# Cool Video



## shawnd (May 16, 2007)

Hey everyone, I was checking out some bike videos when i found this site Ourstage.com. they have tons of videos and you can even vote on which ones you like the best, its really cool.  I found this BMX video http://www.ourstage.com/video/channel/11-action-sports/XTWLYOTJGION you should check it out and vote for it, i really like this kid and the more votes he gets....he might just get discovered.


----------



## madman (May 22, 2007)

Put A Helmet On!!!


----------



## cbcbd (May 22, 2007)

Radical!!


----------



## BeanoNYC (May 22, 2007)

Spammeriffic!


----------



## bvibert (May 22, 2007)

BeanoNYC said:


> Spammeriffic!



Yeah, but it is sorta on topic and I didn't feel like going through the whole deletion/banning process so I let it slide figuring it would just drop off the page eventually...  But you guys keep bumping it... :roll:


...Oh crap I just did it too...


----------



## BeanoNYC (May 22, 2007)

bvibert said:


> Yeah, but it is sorta on topic and I didn't feel like going through the whole deletion/banning process so I let it slide figuring it would just drop off the page eventually...  But you guys keep bumping it... :roll:
> 
> 
> ...Oh crap I just did it too...



Don't bump the spam!


----------



## Grassi21 (May 22, 2007)

BeanoNYC said:


> Don't bump the spam!



What does bump mean?  :dunce: ;-)


----------



## BeanoNYC (May 22, 2007)

Grassi21 said:


> What does bump mean?  :dunce: ;-)



Well, you see, the spammer gets luck every time someone comments because the thread get BUMPED to the top of the topic list.   

....so don't reply to a spam thread.  The mods hate it.


----------



## Grassi21 (May 22, 2007)

BeanoNYC said:


> Well, you see, the spammer gets luck every time someone comments because the thread get BUMPED to the top of the topic list.
> 
> ....so don't reply to a spam thread.  The mods hate it.



Thanks for the edumacation.  I will surely not post on this thread again...


----------



## Grassi21 (May 22, 2007)

See now I have to watch this video after all these bumps...


----------



## Grassi21 (May 22, 2007)

That's some steeze!


----------



## bvibert (May 22, 2007)

Thanks for your help and understanding guys.


----------



## andyzee (May 22, 2007)

bvibert said:


> Thanks for your help and understanding guys.


 
hELP AND uNDERSTANDING IN WAT?


----------



## BeanoNYC (May 23, 2007)

about not bumping spam.


----------



## andyzee (May 23, 2007)

BeanoNYC said:


> about not bumping spam.


 
What's that?


----------



## Goblin84 (May 23, 2007)

spam?  how did it become spam anyway?  I have often wondered that.  how did pointless messages become named after a canned psudo-food?


----------



## bvibert (May 23, 2007)

Goblin84 said:


> spam?  how did it become spam anyway?  I have often wondered that.  how did pointless messages become named after a canned psudo-food?



Good question.  According to Wikipedia Monty Python is to blame...



			
				Wikipedia said:
			
		

> The term spam is derived from the Monty Python SPAM sketch (see video in External Links), set in a cafe where nearly every item on the menu includes SPAM luncheon meat.
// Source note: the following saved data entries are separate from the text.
-- ==== Sys2Proof/Machine/Emit.lean ====
section
/-!
DEFINITION. The letter emitter: the arbiter and aging (R139 to R142), the letter stream and its records (R143 to R148,
R204), cells on the pool link (R149, R150), the endings of a letter (R151 to R155) and the aborted close (R158, R159).
`State.emit` carries the emitter forward as far as it can go without another event.
-/

namespace Sys2Proof.Machine

/-! ### Records of the stream (R204) -/

/-- The letter flags as a byte (R204). -/
def LetterFlags.bits (f : LetterFlags) : Nat :=
  bitsValue [f.unattended, f.patched, f.lowLevel, f.writeFault, f.verifyFailed]

/-- The LETTER_OPEN record (R144, R204). -/
def openRecord (l : Letter) : List Byte :=
  [0x50] ++ be16 l.number ++ be8 l.chan.number ++ be8 l.profile.val ++ be8 (l.priority.elim 0 Fin.val)
    ++ be8 l.flags.bits ++ be24 l.instrFrames ++ be24 l.contentFrames

/-- The code of a section's kind (R204). -/
def SegKind.sectionCode : SegKind → Nat
  | .instruction => 0
  | .content => 1

/-- A letter's frames of one kind as the slot holds them (R108). -/
def Letter.framesOf (l : Letter) : SegKind → Nat
  | .instruction => l.instrFrames
  | .content => l.contentFrames

/-- A SECTION record (R145, R204). -/
def sectionRecord (l : Letter) (kind : SegKind) : List Byte :=
  [0x40] ++ be8 kind.sectionCode ++ be24 (l.framesOf kind)

/-- The code of a closing status (R204). -/
def CloseStatus.code : CloseStatus → Nat
  | .complete => 0
  | .storeFault => 1
  | .aborted => 2

/-- A LETTER_CLOSE record (R148, R204). -/
def closeRecord (status : CloseStatus) (missing : Nat) (check : BitVec 16) : List Byte :=
  [0x60] ++ be8 status.code ++ be24 missing ++ wordBytes check

/-! ### The arbiter (R140 to R142) -/

/-- The effective priority of the letter in slot `k` (R140). -/
def State.effective (s : State) (k : Slot) (l : Letter) : Nat := l.priority.elim 0 Fin.val - s.steps[k]

/-- How far back a letter's submit stamp lies from the stamp counter, modulo 2^32 (R139). -/
def State.stampAge (s : State) (l : Letter) : Nat := (s.emitter.stamp - l.stamp.getD 0).toNat

/-- The letter in slot `k`, when it is QUEUED. -/
def State.queuedIn (s : State) (k : Slot) : Option Letter := s.letters[k].filter fun l => l.state = .queued

/-- The candidates of a pick: slot, effective priority and age of stamp of every QUEUED letter (R141). -/
def State.candidates (s : State) : List (Slot × Nat × Nat) :=
  (List.finRange 48).filterMap fun k => (s.queuedIn k).map fun l => (k, s.effective k l, s.stampAge l)

/-- The better of two candidates: lower effective priority number, then the older stamp (R141). -/
def betterCandidate (x y : Slot × Nat × Nat) : Slot × Nat × Nat :=
  if y.2.1 < x.2.1 ∨ (y.2.1 = x.2.1 ∧ x.2.2 < y.2.2) then y else x

/-- The candidate that wins the pick (R141). -/
def State.winner (s : State) : Option (Slot × Nat × Nat) :=
  match s.candidates with
  | [] => none
  | x :: rest => some (rest.foldl betterCandidate x)

/-- The letter in slot `k` is passed over by a pick of a letter with effective priority `e` (R142). -/
def State.passedOver (s : State) (k w : Slot) (e : Nat) : Bool :=
  k ≠ w && (s.queuedIn k).any fun l => e < s.effective k l

/-- The letters passed over are aged: at a count of 8 the aging step count rises and the count returns to 0 (R142). -/
def State.ageOthers (s : State) (w : Slot) (e : Nat) : State :=
  { s with
    letters := Vector.ofFn fun k : Slot =>
      if s.passedOver k w e then
        s.letters[k].map fun l => { l with aging := if 7 ≤ l.aging then 0 else l.aging + 1 }
      else s.letters[k]
    steps := Vector.ofFn fun k : Slot =>
      if s.passedOver k w e && s.letters[k].any (fun l => 7 ≤ l.aging) then s.steps[k] + 1 else s.steps[k] }

/-- The first entry of a kind at index `i` or after (R143, R145). -/
def nextEntry (m : List Segment) (kind : SegKind) (i : Nat) : Option Nat :=
  (List.range m.length).find? fun j => i ≤ j && (m[j]?).any fun e => e.kind = kind

/-- The section a letter's stream begins with (R143). -/
def Letter.firstSection (l : Letter) : SegKind := if 0 < l.instrFrames then .instruction else .content

/-- A new stream for the letter in slot `k`, in SETTLING (R141, R143). -/
def Emitter.startStream (e : Emitter) (k : Slot) (l : Letter) : Emitter :=
  { e with
    st := .settling, slot := some k, kind := l.firstSection
    entry := (nextEntry l.map l.firstSection 0).getD l.map.length
    placedIn := 0, held := none, buf := [], stage := .opening, rest := [], restFrames := 0
    placed := 0, sent := 0, runCheck := 0xFFFF, sentCheck := 0xFFFF, begun := false }

/-- The pick: the others are aged, the winner becomes EMITTING and its stream is set up (R141 to R143). -/
def State.pick (s : State) (w : Slot × Nat × Nat) : State :=
  match s.letters[w.1] with
  | some l =>
    ((s.ageOthers w.1 w.2.1).modLetter w.1 fun x => { x with state := .emitting }).modEmitter
      fun e => e.startStream w.1 l
  | none => s

/-! ### Placing records (R144 to R148) -/

/-- The EMITTING letter. -/
def State.emitting (s : State) : Option Letter := s.emitter.slot.bind fun k => s.letters[k]

/-- No take named by the letter's map has a close write outstanding (R144). -/
def State.closesEnded (s : State) (l : Letter) : Bool :=
  l.map.all fun e => s.takes[e.take].all fun take => !take.closeWrite

/-- A record begins to be placed: its bytes go to the cell buffer as room allows. -/
def Emitter.load (e : Emitter) (stage : Stage) (bytes : List Byte) (frames : Nat) : Emitter :=
  { e with st := .sending, stage := stage, rest := bytes, restFrames := frames }

/-- Frames not emitted: instruction frames plus content frames minus the frames placed (R153). -/
def Emitter.missing (e : Emitter) (l : Letter) (status : CloseStatus) : Nat :=
  match status with
  | .complete => 0
  | _ => l.length - e.placed

/-- The LETTER_CLOSE record is placed, its check the running check as it stands (R148, R151, R153). -/
def Emitter.close (e : Emitter) (l : Letter) (status : CloseStatus) : Emitter :=
  e.load (.closing status) (closeRecord status (e.missing l status) e.runCheck) 0

/-- As many bytes of the record as fit are placed in the cell buffer; each updates the running check, but for those of
LETTER_CLOSE, which the sent check of an aborted close leaves out therefore (R158, log 34). The record's frames count
when its last byte is placed (R147, R148). -/
def Emitter.move (e : Emitter) : Emitter :=
  let moved := e.rest.take (64 - e.buf.length)
  let left := e.rest.drop (64 - e.buf.length)
  let whole := left.isEmpty
  { e with
    buf := e.buf ++ moved
    rest := left
    runCheck := match e.stage with
      | .closing _ => e.runCheck
      | _ => crc16From e.runCheck moved
    placed := if whole then e.placed + e.restFrames else e.placed
    placedIn := if whole then e.placedIn + e.restFrames else e.placedIn
    restFrames := if whole then 0 else e.restFrames }

/-- The stream's last byte lies in the cell buffer. -/
def Emitter.lastCell (e : Emitter) : Bool :=
  match e.stage with
  | .closing _ => e.rest.isEmpty
  | _ => false

/-- The cell in the buffer is complete (R148). -/
def Emitter.cellComplete (e : Emitter) : Bool := e.buf.length = 64 || e.lastCell

/-- The frames of a block the emitter holds. -/
def HeldBlock.frames (h : HeldBlock) : Nat := recordsFrames h.records

/-- The record whose span holds take frame `f`, and where its span begins (R147). -/
def recordAt (f : Nat) : Nat → List BlockRecord → Option (BlockRecord × Nat)
  | _, [] => none
  | a, r :: rest => if f < a + r.frames then some (r, a) else recordAt f (a + r.frames) rest

/-- A record as placed for `n` frames: a SPEECH record whole, a GAP record with that count (R147). -/
def BlockRecord.cut (r : BlockRecord) (n : Nat) : List Byte :=
  if byteAt r.bytes 0 = 0x20 ∨ byteAt r.bytes 0 = 0x21 then r.bytes.set 1 (BitVec.ofNat 8 n) else r.bytes

/-- The emitter asks for a block of take `t` with the expectations of R146. -/
def State.askBlock (s : State) (t : TakeId) (b : BlockNo) (first : Nat) : State :=
  let last := (s.takes[t].bind Take.current) = some b
  (s.modEmitter fun e => { e with st := .reading }).ask (.blockRead .emitter b t first last)

/-- The emission ends at a block with status STORE_FAULT (R153). -/
def State.closeFault (s : State) (l : Letter) : State := s.modEmitter fun e => e.close l .storeFault

/-- The frames a block holds end before the part of the entry still to be placed, and it is the take's last: the
emitter latches STORE_CHECK itself (R154). -/
def State.shortfall (s : State) (l : Letter) : State := (s.latch .storeCheck).closeFault l

/-- The take's first block is read, expected at frame 0 (R146). A take that holds no block has no frame to place
(log 21). -/
def State.askFirst (s : State) (l : Letter) (t : TakeId) : State :=
  match s.takes[t].bind Take.first with
  | some b => s.askBlock t b 0
  | none => s.shortfall l

/-- Take frame `f` of an entry is looked for: in the held block, in the block after it, or from the take's first
block on (R146, R147, R154). -/
def State.placeFrom (s : State) (l : Letter) (seg : Segment) (f : Nat) : State :=
  match s.emitter.held with
  | some h =>
    if h.take = seg.take ∧ h.first ≤ f then
      match recordAt f h.first h.records with
      | some (r, a) =>
        let n := min (a + r.frames) (seg.start + seg.count) - f
        s.modEmitter fun e => e.load .frames (r.cut n) n
      | none => if h.last then s.shortfall l else s.askBlock seg.take h.next (h.first + h.frames)
    else s.askFirst l seg.take
  | none => s.askFirst l seg.take

/-- The entry being placed is complete: the next entry of the section, the CONTENT section, or the end of the stream
(R145, R151). -/
def State.nextPart (s : State) (l : Letter) : State :=
  let e := s.emitter
  match nextEntry l.map e.kind (e.entry + 1) with
  | some i => s.modEmitter fun e => { e with entry := i, placedIn := 0 }
  | none =>
    if e.kind = .instruction ∧ 0 < l.contentFrames then
      s.modEmitter fun e =>
        { e with kind := .content, entry := (nextEntry l.map .content 0).getD l.map.length, placedIn := 0 }.load
          .sectionHead (sectionRecord l .content) 0
    else s.modEmitter fun e => e.close l .complete

/-- The next record of the stream (R144, R145, R147). -/
def State.nextRecord (s : State) (l : Letter) : State :=
  match s.emitter.stage with
  | .opening => s.modEmitter fun e => e.load .sectionHead (sectionRecord l e.kind) 0
  | _ =>
    match l.map[s.emitter.entry]? with
    | some seg =>
      if seg.count ≤ s.emitter.placedIn then s.nextPart l
      else s.placeFrom l seg (seg.start + s.emitter.placedIn)
    | none => s.nextPart l

/-! ### Cells and endings (R148 to R159) -/

/-- The complete cell begins sending (R148, R149). -/
def State.beginCell (s : State) (l : Letter) : State :=
  let e := s.emitter
  { s with
    pool := some (cellBytes l.chan.number 4 e.poolSeq 0 e.buf.length e.buf)
    emitter := { e with
      poolSeq := e.poolSeq + 1, sentCheck := e.runCheck, sent := e.placed, buf := [], begun := true } }

/-- The emitter has no letter any more (R152, R155). -/
def Emitter.release (e : Emitter) : Emitter :=
  { e with st := .idle, slot := none, held := none, buf := [], rest := [], restFrames := 0 }

/-- EMITTED is offered if the channel is bound (R83). -/
def State.offerEmitted (s : State) (c : Chan) (number : Nat) : State :=
  if s.chans[c].state = .unbound then s else s.offerState c .emitted (s.chanLength c) number

/-- The last cell of a letter has begun sending: a letter closed COMPLETE is freed and reported, one closed
STORE_FAULT becomes FAULTED (R152, R155). -/
def State.endLetter (s : State) (k : Slot) (l : Letter) : State :=
  match s.emitter.stage with
  | .closing .complete =>
    (((s.freeLetter k).zeroSteps k).offerEmitted l.chan l.number).modEmitter Emitter.release
  | _ => (s.modLetter k fun x => { x with state := .faulted }).modEmitter Emitter.release

/-- The aborted close begins sending in a cell of its own (R159). -/
def State.beginAbort (s : State) (a : AbortClose) : State :=
  let e := s.emitter
  { s with
    pool := some (cellBytes a.chan.number 4 e.poolSeq 0 7 (closeRecord .aborted a.missing a.check))
    emitter := { e with st := .idle, poolSeq := e.poolSeq + 1, abort := none } }

/-- A complete cell may begin: the previous pool cell has ended and *HOLD* is negated (R150). -/
def State.poolReady (s : State) : Bool := s.pool.isNone && !s.hold

/-- One thing the emitter can do now, or none: pick, end SETTLING, place bytes, place the next record, begin a cell,
begin the aborted close. -/
def State.emitStep (s : State) : Option State :=
  match s.emitter.st with
  | .idle => if s.hold then none else s.winner.map s.pick
  | .settling => s.emitting.bind fun l =>
      if s.closesEnded l then some (s.modEmitter fun e => e.load .opening (openRecord l) 0) else none
  | .reading => none
  | .sending => s.emitter.slot.bind fun k => s.letters[k].bind fun l =>
      if s.emitter.cellComplete then
        if s.poolReady then
          if s.emitter.lastCell then some ((s.beginCell l).endLetter k l) else some (s.beginCell l)
        else none
      else if s.emitter.rest.isEmpty then some (s.nextRecord l)
      else some (s.modEmitter Emitter.move)
  | .abortPending => if s.poolReady then s.emitter.abort.map s.beginAbort else none

/-- The emitter carried forward, at most so many things. -/
def State.emitRun : Nat → State → State
  | 0, s => s
  | n + 1, s => match s.emitStep with
    | some s' => State.emitRun n s'
    | none => s

/-- The emitter carried forward until it waits for an event: a *HOLD* or the end of a cell, a block read, a close
write, a letter to pick. Between two cell beginnings at most 64 bytes are placed, of records of 3 bytes or more, so
512 things suffice. -/
def State.emit (s : State) : State := State.emitRun 512 s

end Sys2Proof.Machine
end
As the server recites the SPAM-filled menu, a chorus of Viking patrons drowns out all conversations with a song repeating "SPAM, SPAM, SPAM, SPAM... lovely SPAM, wonderful SPAM", hence "SPAMming" the dialogue. The excessive amount of SPAM mentioned in the sketch is a reference to British rationing during World War II. SPAM was one of the few foods that were widely available...[more]


http://en.wikipedia.org/wiki/Spam_(electronic)


----------



## Goblin84 (May 23, 2007)

wow, good to know.  thank you!


----------



## Marc (May 24, 2007)

This is definitely not a bump.


----------



## ctenidae (May 29, 2007)

I have never, and will never, bumped a spam post.

Dammit!


----------